» **TASK DETAILS**: Within the data that follows, set down exactly the lines from the one containing "rw [h0, Bool.false_and]" through the one containing "intro s hidle hgo", both ends included.

________________

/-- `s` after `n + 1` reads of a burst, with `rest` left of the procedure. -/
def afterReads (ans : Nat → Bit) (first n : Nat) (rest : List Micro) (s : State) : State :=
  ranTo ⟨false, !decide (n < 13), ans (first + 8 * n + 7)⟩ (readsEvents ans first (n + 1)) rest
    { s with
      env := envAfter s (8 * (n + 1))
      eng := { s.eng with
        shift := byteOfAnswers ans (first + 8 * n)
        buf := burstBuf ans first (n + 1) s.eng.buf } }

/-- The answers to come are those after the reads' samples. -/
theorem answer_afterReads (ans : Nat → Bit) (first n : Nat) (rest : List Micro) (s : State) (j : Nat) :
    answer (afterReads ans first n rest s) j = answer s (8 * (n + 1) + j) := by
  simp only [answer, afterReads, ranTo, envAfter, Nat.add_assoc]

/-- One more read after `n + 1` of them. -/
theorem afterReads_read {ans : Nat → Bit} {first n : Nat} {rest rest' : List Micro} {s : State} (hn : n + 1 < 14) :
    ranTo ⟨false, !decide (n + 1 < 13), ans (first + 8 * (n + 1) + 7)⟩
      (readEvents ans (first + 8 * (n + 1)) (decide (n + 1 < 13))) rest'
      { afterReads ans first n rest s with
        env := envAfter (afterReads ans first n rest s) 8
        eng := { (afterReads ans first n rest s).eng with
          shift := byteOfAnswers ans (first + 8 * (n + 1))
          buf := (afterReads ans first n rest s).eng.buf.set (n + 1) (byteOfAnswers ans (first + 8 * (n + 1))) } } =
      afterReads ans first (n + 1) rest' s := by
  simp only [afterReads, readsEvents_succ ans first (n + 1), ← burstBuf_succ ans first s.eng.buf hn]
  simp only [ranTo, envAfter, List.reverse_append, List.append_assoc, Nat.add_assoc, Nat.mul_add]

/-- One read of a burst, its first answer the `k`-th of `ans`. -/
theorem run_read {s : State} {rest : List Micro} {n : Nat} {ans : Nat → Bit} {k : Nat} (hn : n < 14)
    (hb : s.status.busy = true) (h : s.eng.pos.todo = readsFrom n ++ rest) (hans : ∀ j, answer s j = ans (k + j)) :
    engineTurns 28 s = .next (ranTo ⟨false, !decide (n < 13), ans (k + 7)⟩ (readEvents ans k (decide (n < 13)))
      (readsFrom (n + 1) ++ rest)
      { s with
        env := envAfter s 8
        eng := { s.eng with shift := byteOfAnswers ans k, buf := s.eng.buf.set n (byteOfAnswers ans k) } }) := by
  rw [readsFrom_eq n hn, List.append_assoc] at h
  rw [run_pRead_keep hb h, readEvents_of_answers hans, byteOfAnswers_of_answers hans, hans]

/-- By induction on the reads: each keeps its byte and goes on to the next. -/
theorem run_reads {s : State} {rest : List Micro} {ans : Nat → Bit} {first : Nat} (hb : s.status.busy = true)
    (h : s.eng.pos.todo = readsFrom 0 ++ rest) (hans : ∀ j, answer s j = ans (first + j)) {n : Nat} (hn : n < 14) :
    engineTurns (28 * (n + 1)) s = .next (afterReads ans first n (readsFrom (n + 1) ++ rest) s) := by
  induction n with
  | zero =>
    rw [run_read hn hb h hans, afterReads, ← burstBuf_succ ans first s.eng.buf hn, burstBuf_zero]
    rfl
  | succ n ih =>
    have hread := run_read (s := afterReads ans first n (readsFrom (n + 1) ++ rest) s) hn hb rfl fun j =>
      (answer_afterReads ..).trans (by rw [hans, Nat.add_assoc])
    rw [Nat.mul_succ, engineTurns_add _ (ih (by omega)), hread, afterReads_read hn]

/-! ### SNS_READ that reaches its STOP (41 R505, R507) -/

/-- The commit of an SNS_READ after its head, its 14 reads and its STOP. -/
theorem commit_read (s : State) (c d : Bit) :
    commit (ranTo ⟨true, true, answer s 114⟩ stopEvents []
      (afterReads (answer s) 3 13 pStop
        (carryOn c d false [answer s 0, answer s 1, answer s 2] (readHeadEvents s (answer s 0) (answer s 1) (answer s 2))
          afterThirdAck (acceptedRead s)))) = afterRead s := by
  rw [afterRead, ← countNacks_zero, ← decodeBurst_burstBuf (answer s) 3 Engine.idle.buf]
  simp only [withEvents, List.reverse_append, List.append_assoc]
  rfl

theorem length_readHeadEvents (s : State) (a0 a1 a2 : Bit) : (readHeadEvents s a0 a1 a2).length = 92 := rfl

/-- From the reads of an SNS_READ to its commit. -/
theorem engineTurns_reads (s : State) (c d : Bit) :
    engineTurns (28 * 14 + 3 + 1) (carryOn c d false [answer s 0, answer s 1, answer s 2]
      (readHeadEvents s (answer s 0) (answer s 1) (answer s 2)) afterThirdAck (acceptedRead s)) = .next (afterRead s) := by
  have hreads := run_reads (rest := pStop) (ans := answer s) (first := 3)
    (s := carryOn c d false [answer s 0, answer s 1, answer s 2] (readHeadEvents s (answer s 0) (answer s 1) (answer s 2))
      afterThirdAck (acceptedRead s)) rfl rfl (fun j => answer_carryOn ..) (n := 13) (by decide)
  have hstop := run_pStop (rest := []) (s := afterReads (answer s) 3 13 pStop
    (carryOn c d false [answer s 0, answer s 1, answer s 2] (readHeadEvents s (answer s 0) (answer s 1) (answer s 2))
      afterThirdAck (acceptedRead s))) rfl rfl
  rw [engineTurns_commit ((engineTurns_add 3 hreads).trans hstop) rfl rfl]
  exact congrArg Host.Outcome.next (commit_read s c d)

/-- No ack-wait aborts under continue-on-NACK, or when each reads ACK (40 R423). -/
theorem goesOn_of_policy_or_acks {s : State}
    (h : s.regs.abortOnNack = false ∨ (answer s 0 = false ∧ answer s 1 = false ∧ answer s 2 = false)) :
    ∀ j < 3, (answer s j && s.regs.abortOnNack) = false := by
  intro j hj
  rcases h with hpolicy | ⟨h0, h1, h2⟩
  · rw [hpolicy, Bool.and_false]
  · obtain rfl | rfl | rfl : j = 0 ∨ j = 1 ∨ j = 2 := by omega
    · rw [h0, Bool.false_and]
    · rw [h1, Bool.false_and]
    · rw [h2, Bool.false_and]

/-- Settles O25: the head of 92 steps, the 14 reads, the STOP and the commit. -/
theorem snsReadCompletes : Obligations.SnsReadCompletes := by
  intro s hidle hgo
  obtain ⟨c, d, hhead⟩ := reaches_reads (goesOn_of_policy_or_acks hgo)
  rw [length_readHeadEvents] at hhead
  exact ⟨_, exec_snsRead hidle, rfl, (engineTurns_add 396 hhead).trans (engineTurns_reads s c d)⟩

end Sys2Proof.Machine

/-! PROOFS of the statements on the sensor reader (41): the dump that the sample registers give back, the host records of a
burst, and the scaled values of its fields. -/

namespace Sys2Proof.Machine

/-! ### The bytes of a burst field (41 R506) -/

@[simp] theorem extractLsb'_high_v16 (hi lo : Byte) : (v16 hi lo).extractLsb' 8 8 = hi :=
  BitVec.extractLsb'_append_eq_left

________________

» **WRITTEN REPLY**:
    · rw [h0, Bool.false_and]
    · rw [h1, Bool.false_and]
    · rw [h2, Bool.false_and]

/-- Settles O25: the head of 92 steps, the 14 reads, the STOP and the commit. -/
theorem snsReadCompletes : Obligations.SnsReadCompletes := by
  intro s hidle hgo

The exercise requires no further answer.